— Problem statement —
Only the lines below starting at the one containing "RANGE (R236). -/" and ending at the one containing "if 0x40 ≤ chan ∧ chan < 0x58 then" belong in the answer, each copied exactly.

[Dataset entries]

/-- R242: accepting a description empties every queue, and what stands in the FIFOs in front of them. -/
def queEmptyAll (s : State) : State :=
  let s := { s with meas := { s.meas with que := [], xf := [] } }
  forEach (List.range 32) (fun q s => s.setReg (R.QUE_Q_PTR q) 0) s

/-- R240: whether an acknowledgement of n entries is answered BAD_PARAM. -/
def ackBad (s : State) (q n : Nat) : Bool := queCons s q != 1 || decide ((s.queOf q).ents.length < n)

/-! ### Conversion (R218 to R222) -/

/-- A raw code limited to 16 bits, and whether it stands at a limit (R218). -/
def rawCode (c : Int) : Int × Bool := let d := clampI (-32768) 32767 c; (d, d == -32768 || d == 32767)

/-- The calibrated result of a sum of raw codes (R219), and whether it was limited. -/
def calResult (sum count : Int) (cal : Reg) : Int × Bool :=
  let g : Int := F.ADC_AIN_CAL.GAIN.get cal
  let o := sx 16 (F.ADC_AIN_CAL.OFFSET.get cal)
  let r := fdiv (sum * g + count * 2 ^ 14) (count * 2 ^ 15) + o
  let d := clampI (-32768) 32767 r
  (d, d != r)

/-- A phase-sense result (R221) from the raw code. Its limit is none of those that set RANGE (R236). -/
def phsResult (code ratio : Int) : Nat := (clampI 0 65535 (fdiv (code * ratio + 125) 250)).toNat

/-- The calibration in force at ADC n for a channel; channels without a calibration register convert at gain 1 (R219 to
R221). -/
def calNow (s : State) (n chan : Nat) : Reg :=
  if 64 ≤ chan then resetReg (R.ADC_AIN_CAL 0)
  else match AMap.get? (s.adcOf n).pin chan with
    | some v => v
    | none => s.reg (R.ADC_AIN_CAL chan)

/-- A channel's sample and RANGE flag from the raw codes of its `count` samples, a code not given being 0 (R218, R219, R221,
R222). The die temperature and the VANA monitor give their values in the units of R214. -/
def samplesResult (s : State) (chan : Nat) (cal : Reg) (codes : List Int) (count : Nat) : Nat × Bool :=
  let cs := ((codes ++ List.replicate (count - codes.length) 0).take count).map rawCode
  let sum := cs.foldl (fun a c => a + c.1) 0
  let lim := cs.any (·.2)
  if 0x40 ≤ chan ∧ chan < 0x58 then
    let code := (calResult sum count (resetReg (R.ADC_AIN_CAL 0))).1
    (phsResult code (s.fld R.ADC_PHS_CFG F.ADC_PHS_CFG.RATIO), lim || cs.any fun c => phsOut c.1)
  else
    let r := calResult sum count cal
    (unsx 16 r.1, r.2 || lim)

/-- The sum of a window's raw codes, each within its limits. -/
def rawSum (codes : List Int) (count : Nat) : Int := (codes.take count).foldl (fun a c => a + (rawCode c).1) 0

/-! ### The reference buffer (R54, R215 to R217, R227) -/

/-- Whether the reference has settled. -/
def refSettled (s : State) : Bool := s.bit R.ADC_REF_CTRL F.ADC_REF_CTRL.SETTLED

/-- `SETTLED` was 0 at some sampling instant from tick a to tick z (R217); between two falls lie at least the 5 ms of R54. -/
def refUnset (s : State) (a z : Nat) : Bool :=
  if refSettled s then decide (s.meas.refFell ≤ z ∧ a < s.meas.refRose) else decide (s.meas.refFell ≤ z ∨ a < s.meas.refRose)

/-- Comparator c's own output at its pin's voltage (R225): outside the window, back inside by the hysteresis, or as it was. -/
def wcmpOut (s : State) (c : Nat) : Bool :=
  let r := s.reg (R.ADC_WCMP c)
  let v := AMap.getD s.meas.wpin c 0
  let hi := 2000 * sx 12 (F.ADC_WCMP.HI.get r)
  let lo := 2000 * sx 12 (F.ADC_WCMP.LO.get r)
  let h : Int := 2000 * F.ADC_WCMP.HYST.get r
  if F.ADC_WCMP.EN.get r = 0 then false
  else if hi < v ∨ v < lo then true
  else if v < hi - h ∧ lo + h < v then false
  else bitN s.meas.wraw c

/-- Comparator c's output changes (R225 to R227): it is asserted while enabled and either outside its window or while
the reference is not settled. An assertion captured now is a trip stamped `FILT` ticks later. -/
def wcmpEval (c : Nat) (s : State) : State :=
  let want := s.bit (R.ADC_WCMP c) F.ADC_WCMP.EN && (bitN s.meas.wraw c || !refSettled s)
  let i := R.ADC_WCMP_STAT (c / 32)
  let now := bitN (s.fld i F.ADC_WCMP_STAT.ASSERTED) (c % 32)
  if want == now then s
  else
    let s := s.setBitAt i F.ADC_WCMP_STAT.ASSERTED (c % 32) want
    let s := if want then s.setBitAt (R.ADC_WCMP_FLAGS (c / 32)) F.ADC_WCMP_FLAGS.SEEN (c % 32) true else s
    let s := if want then s else { s with meas := { s.meas with wend := AMap.ins s.meas.wend c s.dt } }
    tripAt c want (s.dt + if want then s.fld (R.ADC_WCMP c) F.ADC_WCMP.FILT else 0) s

/-- Comparator c's own output taken over (R225). -/
def wcmpTake (c : Nat) (s : State) : State :=
  let raw := if wcmpOut s c then setBitN s.meas.wraw c else clrBitN s.meas.wraw c
  wcmpEval c { s with meas := { s.meas with wraw := raw } }

/-- Every comparator evaluated, the shortest `FILT` first, so that trips come in the order of their stamps. -/
def wcmpAll (s : State) : State :=
  forEach ((sortNat ((List.range 64).map fun c => 64 * s.fld (R.ADC_WCMP c) F.ADC_WCMP.FILT + c)).map (· % 64)) wcmpEval s

/-- The reference is no longer settled: at once on a disable or a fall of VANA (R54). Every sample from now on makes its
result carry REF_UNSETTLED, and every enabled comparator reads asserted. -/
def refUnsettle (s : State) : State :=
  let fell := if refSettled s then s.dt else s.meas.refFell
  let s := { s with meas := { s.meas with refDue := none, refFell := fell } }
  wcmpAll (s.setBit R.ADC_REF_CTRL F.ADC_REF_CTRL.SETTLED false)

— Written solution —
/-- A phase-sense result (R221) from the raw code. Its limit is none of those that set RANGE (R236). -/
def phsResult (code ratio : Int) : Nat := (clampI 0 65535 (fdiv (code * ratio + 125) 250)).toNat

/-- The calibration in force at ADC n for a channel; channels without a calibration register convert at gain 1 (R219 to
R221). -/
def calNow (s : State) (n chan : Nat) : Reg :=
  if 64 ≤ chan then resetReg (R.ADC_AIN_CAL 0)
  else match AMap.get? (s.adcOf n).pin chan with
    | some v => v
    | none => s.reg (R.ADC_AIN_CAL chan)

/-- A channel's sample and RANGE flag from the raw codes of its `count` samples, a code not given being 0 (R218, R219, R221,
R222). The die temperature and the VANA monitor give their values in the units of R214. -/
def samplesResult (s : State) (chan : Nat) (cal : Reg) (codes : List Int) (count : Nat) : Nat × Bool :=
  let cs := ((codes ++ List.replicate (count - codes.length) 0).take count).map rawCode
  let sum := cs.foldl (fun a c => a + c.1) 0
  let lim := cs.any (·.2)
  if 0x40 ≤ chan ∧ chan < 0x58 then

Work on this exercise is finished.